Entries taken from a collection
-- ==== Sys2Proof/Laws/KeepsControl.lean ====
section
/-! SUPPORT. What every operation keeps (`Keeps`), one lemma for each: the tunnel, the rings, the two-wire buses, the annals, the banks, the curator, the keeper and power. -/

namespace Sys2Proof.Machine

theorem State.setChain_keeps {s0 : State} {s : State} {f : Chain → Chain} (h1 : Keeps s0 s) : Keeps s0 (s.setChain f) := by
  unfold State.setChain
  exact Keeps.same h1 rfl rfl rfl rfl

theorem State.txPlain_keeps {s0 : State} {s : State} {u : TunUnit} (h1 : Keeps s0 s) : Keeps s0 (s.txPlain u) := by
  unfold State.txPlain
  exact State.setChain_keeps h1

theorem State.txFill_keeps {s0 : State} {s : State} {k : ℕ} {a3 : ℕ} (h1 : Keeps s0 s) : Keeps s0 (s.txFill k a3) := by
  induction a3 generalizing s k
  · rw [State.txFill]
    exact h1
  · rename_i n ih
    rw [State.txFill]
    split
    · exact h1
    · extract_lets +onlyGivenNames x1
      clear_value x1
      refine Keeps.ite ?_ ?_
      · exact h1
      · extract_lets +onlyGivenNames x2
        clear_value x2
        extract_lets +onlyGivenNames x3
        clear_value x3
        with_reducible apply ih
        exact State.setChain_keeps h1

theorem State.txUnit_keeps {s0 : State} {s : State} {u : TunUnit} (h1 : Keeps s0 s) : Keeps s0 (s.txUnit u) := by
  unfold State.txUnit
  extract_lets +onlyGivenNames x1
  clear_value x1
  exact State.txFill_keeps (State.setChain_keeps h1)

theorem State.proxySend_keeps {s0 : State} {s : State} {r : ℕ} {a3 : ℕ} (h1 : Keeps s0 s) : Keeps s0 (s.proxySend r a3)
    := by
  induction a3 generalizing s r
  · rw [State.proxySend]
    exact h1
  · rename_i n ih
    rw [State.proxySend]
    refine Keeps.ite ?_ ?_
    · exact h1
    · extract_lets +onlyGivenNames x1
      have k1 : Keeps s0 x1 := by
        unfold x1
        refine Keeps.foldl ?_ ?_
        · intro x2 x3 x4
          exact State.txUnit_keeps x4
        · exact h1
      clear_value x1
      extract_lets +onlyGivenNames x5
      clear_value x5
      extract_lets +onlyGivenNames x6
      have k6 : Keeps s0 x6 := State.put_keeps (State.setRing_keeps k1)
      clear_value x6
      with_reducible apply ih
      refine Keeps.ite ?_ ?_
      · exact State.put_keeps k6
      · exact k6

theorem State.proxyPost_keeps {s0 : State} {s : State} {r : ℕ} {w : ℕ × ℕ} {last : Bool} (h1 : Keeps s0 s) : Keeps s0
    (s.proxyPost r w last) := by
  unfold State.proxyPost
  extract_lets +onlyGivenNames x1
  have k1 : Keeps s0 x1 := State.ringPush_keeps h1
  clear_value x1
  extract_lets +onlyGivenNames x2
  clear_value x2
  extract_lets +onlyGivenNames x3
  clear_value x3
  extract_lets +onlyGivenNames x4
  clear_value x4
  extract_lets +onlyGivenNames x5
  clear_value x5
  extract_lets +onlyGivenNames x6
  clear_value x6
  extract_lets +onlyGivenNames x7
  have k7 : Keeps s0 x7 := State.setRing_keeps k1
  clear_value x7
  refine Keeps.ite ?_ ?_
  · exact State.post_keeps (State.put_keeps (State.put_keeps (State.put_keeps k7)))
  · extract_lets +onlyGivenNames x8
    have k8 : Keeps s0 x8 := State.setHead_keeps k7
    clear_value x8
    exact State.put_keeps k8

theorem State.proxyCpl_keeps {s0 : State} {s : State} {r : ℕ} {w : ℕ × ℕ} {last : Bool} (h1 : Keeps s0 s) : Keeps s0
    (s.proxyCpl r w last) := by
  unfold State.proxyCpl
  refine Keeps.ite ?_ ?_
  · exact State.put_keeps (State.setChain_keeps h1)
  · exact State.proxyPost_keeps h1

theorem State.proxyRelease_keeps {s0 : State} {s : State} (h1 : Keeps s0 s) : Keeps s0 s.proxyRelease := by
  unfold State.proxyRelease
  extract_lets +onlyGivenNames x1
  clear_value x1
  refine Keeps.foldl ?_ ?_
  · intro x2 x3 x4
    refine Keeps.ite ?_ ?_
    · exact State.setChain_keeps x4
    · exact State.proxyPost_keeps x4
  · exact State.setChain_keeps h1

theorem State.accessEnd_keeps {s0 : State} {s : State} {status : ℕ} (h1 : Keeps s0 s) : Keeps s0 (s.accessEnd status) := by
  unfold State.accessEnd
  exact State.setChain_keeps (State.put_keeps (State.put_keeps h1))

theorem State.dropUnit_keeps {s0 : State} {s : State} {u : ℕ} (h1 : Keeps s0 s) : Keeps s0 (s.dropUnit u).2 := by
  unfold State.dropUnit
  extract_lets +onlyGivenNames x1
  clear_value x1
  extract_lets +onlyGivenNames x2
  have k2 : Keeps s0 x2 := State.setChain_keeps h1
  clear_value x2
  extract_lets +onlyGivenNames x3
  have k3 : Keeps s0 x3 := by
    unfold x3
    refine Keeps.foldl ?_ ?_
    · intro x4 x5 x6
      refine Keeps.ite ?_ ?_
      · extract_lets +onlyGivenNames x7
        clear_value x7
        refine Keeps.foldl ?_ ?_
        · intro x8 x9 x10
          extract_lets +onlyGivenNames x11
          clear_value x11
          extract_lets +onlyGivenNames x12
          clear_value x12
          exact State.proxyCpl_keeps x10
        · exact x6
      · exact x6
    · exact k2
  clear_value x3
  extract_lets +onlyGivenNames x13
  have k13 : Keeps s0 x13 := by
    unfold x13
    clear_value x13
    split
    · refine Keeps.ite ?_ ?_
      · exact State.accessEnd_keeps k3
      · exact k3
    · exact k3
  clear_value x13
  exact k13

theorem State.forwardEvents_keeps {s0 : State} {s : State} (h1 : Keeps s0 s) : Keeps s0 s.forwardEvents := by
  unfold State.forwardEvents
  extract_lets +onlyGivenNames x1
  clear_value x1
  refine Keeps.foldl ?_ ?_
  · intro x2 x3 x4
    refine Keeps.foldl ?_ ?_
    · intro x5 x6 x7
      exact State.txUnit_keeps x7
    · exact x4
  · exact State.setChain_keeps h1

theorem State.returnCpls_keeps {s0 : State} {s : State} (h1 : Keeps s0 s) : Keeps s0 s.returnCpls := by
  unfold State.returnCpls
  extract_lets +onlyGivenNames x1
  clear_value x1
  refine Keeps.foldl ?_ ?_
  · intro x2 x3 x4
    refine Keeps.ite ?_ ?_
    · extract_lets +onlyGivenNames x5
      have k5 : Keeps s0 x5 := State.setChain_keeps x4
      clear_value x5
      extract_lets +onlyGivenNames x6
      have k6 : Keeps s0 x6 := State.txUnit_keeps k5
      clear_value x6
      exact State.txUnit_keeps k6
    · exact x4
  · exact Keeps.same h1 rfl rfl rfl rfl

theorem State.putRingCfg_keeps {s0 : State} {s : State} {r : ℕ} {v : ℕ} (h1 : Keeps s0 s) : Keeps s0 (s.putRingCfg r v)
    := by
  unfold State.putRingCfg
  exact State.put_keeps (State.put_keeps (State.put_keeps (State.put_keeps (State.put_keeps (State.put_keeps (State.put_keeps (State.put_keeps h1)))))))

• **WHAT YOU NEED TO DO**
Copy all the records exactly so that no character differs from the source.

• **FINISHED TASK**
-- ==== Sys2Proof/Laws/KeepsControl.lean ====
section
/-! SUPPORT. What every operation keeps (`Keeps`), one lemma for each: the tunnel, the rings, the two-wire buses, the annals, the banks, the curator, the keeper and power. -/

namespace Sys2Proof.Machine

theorem State.setChain_keeps {s0 : State} {s : State} {f : Chain → Chain} (h1 : Keeps s0 s) : Keeps s0 (s.setChain f) := by
  unfold State.setChain
  exact Keeps.same h1 rfl rfl rfl rfl

theorem State.txPlain_keeps {s0 : State} {s : State} {u : TunUnit} (h1 : Keeps s0 s) : Keeps s0 (s.txPlain u) := by
  unfold State.txPlain
  exact State.setChain_keeps h1

theorem State.txFill_keeps {s0 : State} {s : State} {k : ℕ} {a3 : ℕ} (h1 : Keeps s0 s) : Keeps s0 (s.txFill k a3) := by
  induction a3 generalizing s k
  · rw [State.txFill]
    exact h1
  · rename_i n ih
    rw [State.txFill]
    split
    · exact h1
    · extract_lets +onlyGivenNames x1
      clear_value x1
      refine Keeps.ite ?_ ?_
      · exact h1
      · extract_lets +onlyGivenNames x2
        clear_value x2
        extract_lets +onlyGivenNames x3
        clear_value x3
        with_reducible apply ih
        exact State.setChain_keeps h1

theorem State.txUnit_keeps {s0 : State} {s : State} {u : TunUnit} (h1 : Keeps s0 s) : Keeps s0 (s.txUnit u) := by
  unfold State.txUnit
  extract_lets +onlyGivenNames x1
  clear_value x1
  exact State.txFill_keeps (State.setChain_keeps h1)

theorem State.proxySend_keeps {s0 : State} {s : State} {r : ℕ} {a3 : ℕ} (h1 : Keeps s0 s) : Keeps s0 (s.proxySend r a3)
    := by
  induction a3 generalizing s r
  · rw [State.proxySend]
    exact h1
  · rename_i n ih
    rw [State.proxySend]
    refine Keeps.ite ?_ ?_
    · exact h1
    · extract_lets +onlyGivenNames x1
      have k1 : Keeps s0 x1 := by
        unfold x1
        refine Keeps.foldl ?_ ?_
        · intro x2 x3 x4
          exact State.txUnit_keeps x4
        · exact h1
      clear_value x1
      extract_lets +onlyGivenNames x5
      clear_value x5
      extract_lets +onlyGivenNames x6
      have k6 : Keeps s0 x6 := State.put_keeps (State.setRing_keeps k1)
      clear_value x6
      with_reducible apply ih
      refine Keeps.ite ?_ ?_
      · exact State.put_keeps k6
      · exact k6

theorem State.proxyPost_keeps {s0 : State} {s : State} {r : ℕ} {w : ℕ × ℕ} {last : Bool} (h1 : Keeps s0 s) : Keeps s0
    (s.proxyPost r w last) := by
  unfold State.proxyPost
  extract_lets +onlyGivenNames x1
  have k1 : Keeps s0 x1 := State.ringPush_keeps h1
  clear_value x1
  extract_lets +onlyGivenNames x2
  clear_value x2
  extract_lets +onlyGivenNames x3
  clear_value x3
  extract_lets +onlyGivenNames x4
  clear_value x4
  extract_lets +onlyGivenNames x5
  clear_value x5
  extract_lets +onlyGivenNames x6
  clear_value x6
  extract_lets +onlyGivenNames x7
  have k7 : Keeps s0 x7 := State.setRing_keeps k1
  clear_value x7
  refine Keeps.ite ?_ ?_
  · exact State.post_keeps (State.put_keeps (State.put_keeps (State.put_keeps k7)))
  · extract_lets +onlyGivenNames x8
    have k8 : Keeps s0 x8 := State.setHead_keeps k7
    clear_value x8
    exact State.put_keeps k8

theorem State.proxyCpl_keeps {s0 : State} {s : State} {r : ℕ} {w : ℕ × ℕ} {last : Bool} (h1 : Keeps s0 s) : Keeps s0
    (s.proxyCpl r w last) := by
  unfold State.proxyCpl
  refine Keeps.ite ?_ ?_
  · exact State.put_keeps (State.setChain_keeps h1)
  · exact State.proxyPost_keeps h1

theorem State.proxyRelease_keeps {s0 : State} {s : State} (h1 : Keeps s0 s) : Keeps s0 s.proxyRelease := by
  unfold State.proxyRelease
  extract_lets +onlyGivenNames x1
  clear_value x1
  refine Keeps.foldl ?_ ?_
  · intro x2 x3 x4
    refine Keeps.ite ?_ ?_
    · exact State.setChain_keeps x4
    · exact State.proxyPost_keeps x4
  · exact State.setChain_keeps h1

theorem State.accessEnd_keeps {s0 : State} {s : State} {status : ℕ} (h1 : Keeps s0 s) : Keeps s0 (s.accessEnd status) := by
  unfold State.accessEnd
  exact State.setChain_keeps (State.put_keeps (State.put_keeps h1))

theorem State.dropUnit_keeps {s0 : State} {s : State} {u : ℕ} (h1 : Keeps s0 s) : Keeps s0 (s.dropUnit u).2 := by
  unfold State.dropUnit
  extract_lets +onlyGivenNames x1
  clear_value x1
  extract_lets +onlyGivenNames x2
  have k2 : Keeps s0 x2 := State.setChain_keeps h1
  clear_value x2
  extract_lets +onlyGivenNames x3
  have k3 : Keeps s0 x3 := by
    unfold x3
    refine Keeps.foldl ?_ ?_
    · intro x4 x5 x6
      refine Keeps.ite ?_ ?_
      · extract_lets +onlyGivenNames x7
        clear_value x7
        refine Keeps.foldl ?_ ?_
        · intro x8 x9 x10
          extract_lets +onlyGivenNames x11
          clear_value x11
          extract_lets +onlyGivenNames x12
          clear_value x12
          exact State.proxyCpl_keeps x10
        · exact x6
      · exact x6
    · exact k2
  clear_value x3
  extract_lets +onlyGivenNames x13
  have k13 : Keeps s0 x13 := by
    unfold x13
    clear_value x13
    split
    · refine Keeps.ite ?_ ?_
      · exact State.accessEnd_keeps k3
      · exact k3
    · exact k3
  clear_value x13
  exact k13

theorem State.forwardEvents_keeps {s0 : State} {s : State} (h1 : Keeps s0 s) : Keeps s0 s.forwardEvents := by
  unfold State.forwardEvents
  extract_lets +onlyGivenNames x1
  clear_value x1
  refine Keeps.foldl ?_ ?_
  · intro x2 x3 x4
    refine Keeps.foldl ?_ ?_
    · intro x5 x6 x7
      exact State.txUnit_keeps x7
    · exact x4
  · exact State.setChain_keeps h1

theorem State.returnCpls_keeps {s0 : State} {s : State} (h1 : Keeps s0 s) : Keeps s0 s.returnCpls := by
  unfold State.returnCpls
  extract_lets +onlyGivenNames x1
  clear_value x1
  refine Keeps.foldl ?_ ?_
  · intro x2 x3 x4
    refine Keeps.ite ?_ ?_
    · extract_lets +onlyGivenNames x5
      have k5 : Keeps s0 x5 := State.setChain_keeps x4
      clear_value x5
      extract_lets +onlyGivenNames x6
      have k6 : Keeps s0 x6 := State.txUnit_keeps k5
      clear_value x6
      exact State.txUnit_keeps k6
    · exact x4
  · exact Keeps.same h1 rfl rfl rfl rfl

theorem State.putRingCfg_keeps {s0 : State} {s : State} {r : ℕ} {v : ℕ} (h1 : Keeps s0 s) : Keeps s0 (s.putRingCfg r v)
    := by
  unfold State.putRingCfg
  exact State.put_keeps (State.put_keeps (State.put_keeps (State.put_keeps (State.put_keeps (State.put_keeps (State.put_keeps (State.put_keeps h1)))))))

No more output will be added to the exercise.